Mobilearn was a finalist in the EIB Institute's Social Innovation Tournament and received an honourable mention by the jury.


SIE recently interviewed one of the founders of Mobilearn, Ernest Radal for our Beyond Crisis: Innovative Approaches to the Integration of Migrants collection. 


How did you recognize the need for a service like Mobilearn and what were the challenges faced when setting it up?


In 2010, my colleague Claes Persson and I were discussing the issues of integration. We had our own personal experience on the topic: Claes had previously lived in New York and although being a European with good English language skills, he discovered it wasn´t always easy to navigate in the society and through governments trying to get a social security number for example. As for myself, my parents and family came to Sweden more than 30 years ago, and I still had to translate government information, letters etc. to them. I grew up with the scary results of alienation and exclusion.


In 2010, 98 801 people immigrated to Sweden and the average period between any permit to work was between 7-9 years. Sadly, this hasn't changed in Sweden. Even today, it still takes about 7-9 years. We could see that the lack of an accessible “society and language guide” would continue to create the parallel neighbourhoods, the ghettos and the societies within our own. So we decided to do something about it - and that's how Mobilearn was born.


 Our first mission was to connect and collect important information from our largest authorities. This proved to be a challenge for many reasons. First of all, none of the authorities had easy ways to access the information such as open data etc. so we had to develop our own “connectors”. Secondly, the information we got was in huge chunks and not organized at all, meaning that we had to format the text ourselves all over again. Thirdly, we had to convince the authorities it was a good idea, since none of them wanted to be a part of a digital solution containing any other information than their own. And last, but certainly not least, we had to translate all the authorities information into different languages, since they didn't have it themselves.  


 


Since its inception, what impact has Mobilearn had and what type of support has it received? 

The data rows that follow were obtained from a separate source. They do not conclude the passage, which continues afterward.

/-- System-area and calibration operations (R139, R151, R159): one job for the frame named, by the head that serves the surface or the
head given, with generation 0; nothing is written outside the system area (R140). -/
def Obligations.SystemAreaOperations : Prop :=
  ∀ (s : State) (track : BitVec 21) (slot : BitVec 8) (mtag : BitVec 24), reaches 7 s = true → driveRole s = true →
    (∀ x : Fin 24, ∃ u : State, exec (.sysRead x track slot mtag) s = .next (s.settled u) ∧ ∃ j : FrameJob, u.jobs = s.jobs ++ [j] ∧
      j.head = serviceHead x s ∧ j.write = false ∧ j.track = track.toNat ∧ j.slot = slot.toNat ∧ j.gen = 0 ∧ j.st = .wait) ∧
    (∀ x : Fin 24, sysSlot x track.toNat slot.toNat s = true → ∃ u : State, exec (.sysWrite x track slot mtag) s = .next (s.settled u) ∧ ∃ j : FrameJob, u.jobs = s.jobs ++ [j] ∧
      j.head = serviceHead x s ∧ j.write = true ∧ j.track = track.toNat ∧ j.slot = slot.toNat ∧ j.gen = 0 ∧ j.st = .wait) ∧
    (∀ x : Fin 24, sysSlot x track.toNat slot.toNat s = false → ∃ u : State, exec (.sysWrite x track slot mtag) s = .next (s.settled u) ∧ u.jobs = s.jobs) ∧
    (∀ (h : Fin 48) (w : Bool), (w = true → sysSlot (surfaceOf h) track.toNat slot.toNat s = true) → ∃ u : State, exec (.cal h w track slot mtag) s = .next (s.settled u) ∧ ∃ j : FrameJob,
      u.jobs = s.jobs ++ [j] ∧ j.head = h ∧ j.write = w ∧ j.track = track.toNat ∧ j.slot = slot.toNat ∧ j.gen = 0 ∧ j.st = .wait)

/-- Issue and results (R161, R162, R163, R165, R168, R174, R189): RUN starts and stops the sequencer of a drive; the head's target is set
before its first operation; while the head is settled and the slot is at least LEAD ticks away the operation goes to its lane, which queues
it, and a slot too near slips; the oldest result is taken; a timed-out ladder goes to its last step; run-ahead frames without a claim are
dropped. -/
def Obligations.FormatSequencer : Prop :=
  ∀ s : State, reaches 7 s = true →
    (driveRole s = true → exec .fmtRunSet s = .next (s.settled (s.setMany 0 [(FMT_CTL_RUN, 1), (FMT_STS_RUNNING, 1)]))) ∧
    (exec .fmtRunClear s = .next (s.settled (s.setMany 0 [(FMT_CTL_RUN, 0), (FMT_STS_RUNNING, 0)]))) ∧
    (∀ (a : Addr) (v : Word), exec (.fmtStoreWrite a v) s = .next (s.settled (pulse 197 0xFF s))) ∧
    (∀ (h : Fin 48) (j : FrameJob), driveRole s = true → s.on FMT_CTL_RUN 0 = true → nextJob h s = some j →
      (targetSet j s = false →
        exec (.frameOpIssue h) s = .next (s.settled (targetWrite h (targetWord j) (s.set SRV_TOFS_OFFTRK h j.offtrk)))) ∧
      (∀ n : Nat, targetSet j s = true → slotAhead j s = some n →
        (n < s.get FMT_LEAD 0 → exec (.frameOpIssue h) s = .next (s.settled (planSlot j n s))) ∧
        (s.get FMT_LEAD 0 ≤ n → targetSettled j s = false → exec (.frameOpIssue h) s = .next (s.settled (planSlot j n s))) ∧
        (s.get FMT_LEAD 0 ≤ n → targetSettled j s = true → (∀ d ∈ (opOf j s).defs, d.start < 2 ^ 19 ∧ d.len < 2 ^ 11) →
          refusal h (opOf j s) s = none → (s.lane h).queue.length < 32 → (∀ x ∈ s.jobs, x.kind ≠ .raRead) →
          ∃ u : State, exec (.frameOpIssue h) s = .next (s.settled u) ∧ (u.lane h).queue = (s.lane h).queue ++ [opOf j s] ∧
            { j with due := slotStamp n s, st := .issued, loaded := loadFor j s != 0 } ∈ u.jobs))) ∧
    (∀ (r : CwResult) (q : List CwResult) (j : FrameJob), s.results = r :: q → s.jobs.find? (resultFor r) = some j → j.write = true →
      r.code = 0xB → j.loaded = false → j.stale = false → frameOfJob j s = none → s.on FMT_WR_VERIFY 0 = false →
      exec .frameResult s = .next (s.settled (endOp j.mtag (frameWritten j (swapJob j [] { s with results := q }))))) ∧
    (∀ (mtag : BitVec 24) (j : FrameJob), (s.jobs.filter fun j => j.mtag == mtag.toNat && !j.write && !j.verify &&
        (decide (2 ≤ j.step) || j.st == .recovery)) = [j] → j.st = .wait → j.runs = 2 → j.helper = false → j.kind = .hostRead →
      exec (.ladderTimeout mtag) s = .next (s.settled (stepEight { j with late := true } (swapJob j [{ j with late := true }] s)))) ∧
    (∃ u : State, exec .raDrop s = .next (s.settled u) ∧ ∀ a ∈ u.ra, a ∈ s.ra ∧ a.claim.isSome = true)

/-- A descriptor whose CRC and contents are good is accepted, with the skips and windows that its addresses name in place of those of its
surface; one that fails raises source 196 and leaves the surface without (R143, R144, R152, R199). -/
def Obligations.DescriptorLoads : Prop :=
  ∀ (s : State) (k : Fin 2) (p : Fin 12) (x : Fin 24), x = surfaceAt k p → reaches 7 s = true →
    (descriptorAccepted (descAddr x s) s.mem = true →
      exec (.descriptorLoad k p) s = .next (s.settled (updateSpare (updateMembers (State.setBit
        { s with
          descs := s.descs.put x (readDescriptor (descAddr x s) s.mem)
          skips := (s.skips.filter fun e => e.surface ≠ x.val) ++ readSkips x (readDescriptor (descAddr x s) s.mem).defSkip s.mem
          wins := (s.wins.filter fun e => e.surface ≠ x.val) ++ readWindows x (readDescriptor (descAddr x s) s.mem).defWin s.mem }
        FMT_STS_DESC_OK 0 x true))))) ∧
    (descriptorAccepted (descAddr x s) s.mem = false →
      exec (.descriptorLoad k p) s = .next (s.settled (updateMembers (pulse 196 x (State.setBit
        { s with
          descs := s.descs.del x
          skips := s.skips.filter fun e => e.surface ≠ x.val
          wins := s.wins.filter fun e => e.surface ≠ x.val } FMT_STS_DESC_OK 0 x false)))))

/-- Rows of a drive (R175, R179, R180, R195, R203, R214, R217): a row whose blocks are all there and in DRAM is submitted, FMT takes it, and
its commit advances the write pointer; the frontier frame is required once every full row is on its way. -/
def Obligations.RowsAdvance : Prop :=
  ∀ (s : State) (z : Nat), driveRole s = true →
    (reaches 8 s = true → rowsAllowed s = true → (s.zone z).finished = false → servedBy 0 s = some z → aheadOk z (nextRow z s) s = true →
      s.acd.resync.contains z = false → s.fb * s.k * (nextRow z s + 1) ≤ (s.zone z).ready → s.k ≠ 0 → lostForRow z s = [] →
      ∃ u : State, exec (.rowSubmit z) s = .next (s.settled u) ∧
        ∃ x ∈ u.rows, x.zone = z ∧ x.row = nextRow z s ∧ x.blocks = s.fb * s.k) ∧
    (∀ (r : Nat) (mtag : BitVec 24) (x : RowRec), reaches 7 s = true → (s.rows.find? fun x => x.zone == z && x.row == r) = some x →
      (s.zone z).finished = false → x.submitted = false → (x.frames.filter fun f => f.idx == 0 && !f.written) = [] →
      rowOverflows x s = false →
      exec (.writeRow z r mtag) s = .next (s.settled (endOp mtag.toNat (fillJobs { addOp (newOp mtag.toNat .writeRow z r 0 0 (sideFor z s) false) s with
        rows := s.rows.map fun x => if x.zone = z ∧ x.row = r then { x with submitted := true } else x })))) ∧
    (∀ x : RowRec, reaches 7 s = true → rowReady z s = some x → 8 * s.k ≤ x.blocks →
      ∃ u : State, exec (.rowCommit z) s = .next (s.settled u) ∧ (u.zone z).wp = Nat.max (s.zone z).wp (8 * s.k * x.row + x.blocks) ∧
        u.rows = s.rows.erase x ∧ u.get ACD_LAZY 0 = 1) ∧
    (reaches 7 s = true → rowReady z s = none → exec (.rowCommit z) s = .next (s.settled s)) ∧
    (reaches 7 s = true → rowsAllowed s = true → rowBlocks s * ((s.zone z).ready / rowBlocks s) ≤ rowEnd z s → rowEnd z s < (s.zone z).ready →
      exec (.frontierWrite z) s = .next (s.settled (dropWaiting z (s.zone z).ready (frontierWrite z s))))

/-- Control of the accords (R11, R200, R204, R206, R213, R227, R252): RUN judges the members, that of a row or pod manager stays clear,
and starts what a restart has left to it; the generation of the placement table, the rebuild hold, a member lost by its key, the turn of a
side's stream. -/
def Obligations.AccordControl : Prop :=
  ∀ s : State, reaches 8 s = true →
    (s.tables.stage ≠ 1 → noMembers s = false → s.on ACD_CTL_RUN 0 = false → exec (.acdRun true) s = .next (s.settled (reachPhase 9 (startEngine
      (s.setMany 0 [(ACD_CTL_RUN, 1), (ACD_STS_RUNNING, 1)]))))) ∧
    (s.tables.stage ≠ 1 → noMembers s = true →
      exec (.acdRun true) s = .next (s.settled (reachPhase 9 (showResync (s.setMany 0 [(ACD_CTL_RUN, 0), (ACD_STS_RUNNING, 0)]))))) ∧
    (exec (.acdRun false) s = .next (s.settled (showResync (s.setMany 0 [(ACD_CTL_RUN, 0), (ACD_STS_RUNNING, 0)])))) ∧
    (s.on ACD_PLC_CFG_SEED 0 = true → noMembers s = false →
      exec .placementGen s = .next (s.settled (s.setMany 0 [(ACD_PLC_STS_GEN_BUSY, 1), (ACD_PLC_STS_VALID, 0)]))) ∧
    (s.on ACD_PLC_STS_GEN_BUSY 0 = true →
      (checkTable true ({ s with mem := genTable s }.set ACD_PLC_STS_GEN_BUSY 0 0)).on ACD_STS_ALLEMPTY 0 = false →
      exec .placementGenDone s = .next (s.settled (checkTable true ({ s with mem := genTable s }.set ACD_PLC_STS_GEN_BUSY 0 0)))) ∧
    (∀ hold : Bool, exec (.rbldHold hold) s = .next (s.settled (s.set ACD_CTL_RBLD_HOLD 0 hold.toNat))) ∧
    (∀ v : Word, driveRole s = true → bits v.toNat 8 8 = 0xA5 → s.memberMask.testBit (bits v.toNat 0 6) = true →
      exec (.acdLose v) s = .next (s.settled (loseMember (bits v.toNat 0 6) (s.setBit ACD_LOSEMASK 0 (bits v.toNat 0 6) true)))) ∧
    (∀ v : Word, bits v.toNat 8 8 ≠ 0xA5 → exec (.acdLose v) s = .next (s.settled s)) ∧
    (∀ (side : Fin 2) (z : Nat), streamStays side s = false → streamPick side s = some z →
      exec (.streamTurn side) s = .next (s.settled { s with acd := { s.acd with turn := s.acd.turn.put side (z, 0) } })) ∧
    (∀ side : Fin 2, streamStays side s = true → exec (.streamTurn side) s = .next (s.settled s))

/-- Rebuild (R208, R222, R225, R227, R229, R231): the running pass takes the reads of its row where the losses are its level's, through the side
that processes its zone, and passes over the others; halted, it stands at its cursor; the batch goes to the segments of the passes that have
rebuilt the frames, in pass order; the cursor moves every 1,024 rows, once what lies before it is settled. -/
def Obligations.RebuildSteps : Prop :=
  ∀ (s : State) (p : Nat), reaches 8 s = true →
    (∀ (side : Fin 2) (mtag : BitVec 24), rebuildRuns s = true → runningPass s = some p →
      (s.acd.deferred.find? fun e => e.1 == s.get ACD_PSER p && e.2.2.2 == side.val) = none → s.on ACD_PEND p = false →
      s.get ACD_NOWROW p < zoneRows (s.get ACD_NOWZONE p) s → s.get ACD_PSIDE p = side →
      (passTakes p (s.get ACD_NOWZONE p) (s.get ACD_NOWROW p) s = true → exec (.rebuildRow ⟨side, mtag⟩) s =
        .next (s.settled (startRow (s.get ACD_PSER p) (s.get ACD_NOWZONE p) (s.get ACD_NOWROW p) mtag.toNat side false (advancePass p s)))) ∧
      (passTakes p (s.get ACD_NOWZONE p) (s.get ACD_NOWROW p) s = false →
        exec (.rebuildRow ⟨side, mtag⟩) s = .next (s.settled (advancePass p s)))) ∧
    (∀ (side : Fin 2) (mtag : BitVec 24), rebuildRuns s = false → exec (.rebuildRow ⟨side, mtag⟩) s = .next (s.settled (haltRebuild s))) ∧
    (s.on ACD_CTL_RUN 0 = true → s.acd.rebuilt ≠ [] → runningPass s = some p → s.get ACD_RBLD_BATCH 0 ≤ s.get ACD_ZDONE p →
      exec .rebuildBatchWrite s = .next (s.settled ((forAll (rebuiltInOrder s) fileRebuilt
        { s with acd := { s.acd with rebuilt := [] } }).set ACD_ZDONE p 0))) ∧
    (runningPass s = some p → 1024 ≤ s.get ACD_VISIT p → s.on ACD_PEND p = false → passSettled p s = true →
      exec .cursorUpdate s = .next (s.settled (showPass ((((recordCursor p s).set ACD_VISIT p (s.get ACD_VISIT p - 1024)).bump
        ACD_CURN p).set ACD_JREQ 0 1))))

/-- Journal and checkpoints (R238, R241, R243, R244, R245): a record is begun with the next sequence number, or asked for after the one
being written; a record written whole becomes the newest on both its members, and one that fails fires source 215; checkpoints keep their least
spacing and take the members' slots by turns; a record with CLEAN set waits for the row writes in progress. -/
def Obligations.JournalAndCheckpoints : Prop :=
  ∀ s : State, reaches 8 s = true →
    (s.on ACD_JBUSY 0 = false → ∃ u : State, exec .journalInterval s = .next (s.settled u) ∧ u.on ACD_JBUSY 0 = true ∧
      u.get ACD_JSEQ 0 = (s.get ACD_JSEQ 0 + 1) % 2 ^ ACD_JSEQ.width ∧ u.media.recording.isSome = true) ∧
    (s.on ACD_JBUSY 0 = true → exec .journalInterval s = .next (s.settled (s.set ACD_JREQ 0 1))) ∧
    (s.on ACD_LAZY 0 = true → s.on NVQ_DURWAIT 0 = true → s.on ACD_JBUSY 0 = false → ∃ u : State,
      exec .journalLazy s = .next (s.settled u) ∧ u.on ACD_JBUSY 0 = true ∧ u.get ACD_JSEQ 0 = (s.get ACD_JSEQ 0 + 1) % 2 ^ ACD_JSEQ.width) ∧
    (∀ r : AcdImage, s.media.recording = some r → ∃ u : State, exec (.journalWritten ⟨false, false, false⟩) s = .next (s.settled (runRequests u)) ∧
      r ∈ NMap.get [] u.media.journal (s.get ACD_JRNL_MEM_A 0) ∧ r ∈ NMap.get [] u.media.journal (s.get ACD_JRNL_MEM_B 0) ∧ u.media.recording = none ∧ u.get ACD_JRNL_SEQ 0 = r.seq % 2 ^ ACD_JRNL_SEQ.width ∧
      u.get ACD_JBUSY 0 = 0 ∧ u.get ACD_STS_JRNL_OK 0 = 1) ∧
    (∀ (r : AcdImage) (f : RecordFail), s.media.recording = some r → driveRole s = true → (f.copyA || f.copyB || f.skips) = true →
      exec (.journalWritten f) s = .next (s.settled (pulse 215 0xFF (((putCopies f r s).setMany 0 [(ACD_JBUSY, 0),
        (ACD_STS_JRNL_OK, (!(f.copyA || f.copyB)).toNat)]).set ACD_JREQ 0 1)))) ∧
    (s.on ACD_KBUSY 0 = false → s.on ACD_KMIN 0 = false → ∃ u : State, exec .checkpointTimer s = .next (s.settled u) ∧
      u.on ACD_KBUSY 0 = true ∧ u.on ACD_KMIN 0 = true ∧ u.get ACD_KSEQ 0 = (s.get ACD_KSEQ 0 + 1) % 2 ^ ACD_KSEQ.width ∧
      u.media.saving.isSome = true) ∧
    (s.on ACD_KMIN 0 = true → exec .checkpointTimer s = .next (s.settled (s.set ACD_KDUE 0 1))) ∧
    (∀ c : AcdImage, s.media.saving = some c → s.on ACD_KDUE 0 = false → ∃ u : State, exec (.checkpointWritten false) s = .next (s.settled u) ∧
      (∀ i ∈ saveSlots c s, u.media.saves.find i = some c) ∧ u.media.saving = none ∧ u.get ACD_KBUSY 0 = 0) ∧
    (s.on ACD_KDUE 0 = false → exec .ckminExpiry s = .next (s.settled (s.set ACD_KMIN 0 0))) ∧
    (s.on ACD_JBUSY 0 = false → rowsIdle s = true →
      exec .acdClean s = .next (s.settled (startRecord ((s.setMany 0 [(ACD_CTL_CLEAN, 1), (ACD_CLEANREQ, 1)]).set ACD_CLEANREQ 0 0)))) ∧
    (rowsIdle s = false → exec .acdClean s = .next (s.settled (s.setMany 0 [(ACD_CTL_CLEAN, 1), (ACD_CLEANREQ, 1)]))) ∧
    (s.on ACD_CTL_CLEAN 0 = true →
      exec .acdCleanClr s = .next (s.settled (startRecord (s.setMany 0 [(ACD_CTL_CLEAN, 0), (ACD_CLEANREQ, 0), (ACD_PRECLEAR, 1)]))))

/-- Restart (R246, R247, R248): without a readable checkpoint nothing is restored; with the newest of them and a readable record that follows
it the zones take that record's pointers, and the numbers of later records go on from it; a zone that has been resynchronised leaves the list of those that wait for it. -/
def Obligations.RestoreAndResync : Prop :=
  ∀ s : State, reaches 8 s = true →
    (∀ a b : List (Nat × Nat), s.tables.stage ≠ 1 → newestBy (·.ckpt) (readableSaves a s) = none →
      exec (.checkpointRestore a b) s = .next (s.settled s)) ∧
    (∀ (a b : List (Nat × Nat)) (c r : AcdImage), s.tables.stage ≠ 1 → newestBy (·.ckpt) (readableSaves a s) = some c →
      newestBy (·.seq) (readableRecords b c.ckpt s) = some r → ∃ u : State, exec (.checkpointRestore a b) s = .next (s.settled u) ∧
        u.zones = r.zones.map (fun e => (e.1, { e.2 with accept := e.2.wp, ready := e.2.wp, durable := e.2.wp })) ∧
        u.rows = [] ∧ u.fronts = r.fronts ∧ u.get ACD_JRNL_SEQ 0 = r.seq % 2 ^ ACD_JRNL_SEQ.width ∧
        u.get ACD_JSEQ 0 = Nat.max (s.get ACD_JSEQ 0) r.seq % 2 ^ ACD_JSEQ.width) ∧
    (∀ (side : Fin 2) (z last : Nat), s.on ACD_CTL_RUN 0 = true → nextResync s = some z → driveRole s = true →
      s.on ACD_RESYNC_SCAN 0 = false → frontierBad z false s = [] → ∃ u : State, exec (.resyncZone side [] [] last) s = .next (s.settled u) ∧
        u.acd.resync = s.acd.resync.erase z ∧ u.acd.held = s.acd.held.filter (· ≠ z) ∧
        u.get ACD_RESYNC_ZONES 0 = (s.acd.resync.erase z).length % 2 ^ ACD_RESYNC_ZONES.width)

When we first started we created an advisory board consisting of our local community, Gothenburg, and a group of end-users, immigrants. And then we slowly worked our way forward to a product perfectly adapted for our future clients and their users, the immigrants.


Three years later, in 2013, we had our first saleable product and we started visiting our clients. During development years, we didn't get any economical support, besides a small grant of 10 000 Euros. Everything was funded privately from our founders.


 We have signed contracts for approximately 25 000 licenses as of today and we are currently working with approximately 120 Swedish municipalities, regions and county governments. We're also suppliers to the Swedish Employment Service and the Swedish Immigration Service, to name a few. 


Looking at the social- and socioeconomical impact on individuals using Mobilearn and their municipalities, we are seeing for example that the time of integration is declining from 7-9 years to less. Time and resources spent on day-to-day questions are getting fewer and the municipalities are cutting down on resources and costs, that can be used in other areas. The individuals are empowered to integrate on their own, which also has a socioeconomical effect.


Just how big of an economical effect Mobilearn has on society is at the moment is being independently studied by Stockholm University and Chalmers University in Gothenburg. This report is due to be delivered in early 2016.


How have you seen your role changing in response to Europe’s recent migrant crisis? For instance, do you see the project being extended to other countries?


Sweden has been our proof of concept market, and our plan has always been to expand abroad. Meanwhile, due to the historically high levels of refugees and Europe’s recent migrant crisis, we were forced to move faster than planned in our internationalisation. The demand for our services was simply never-ending. That's why we established Mobilearn UK earlier this year, and we are planning to establish Germany and Canada during 2016.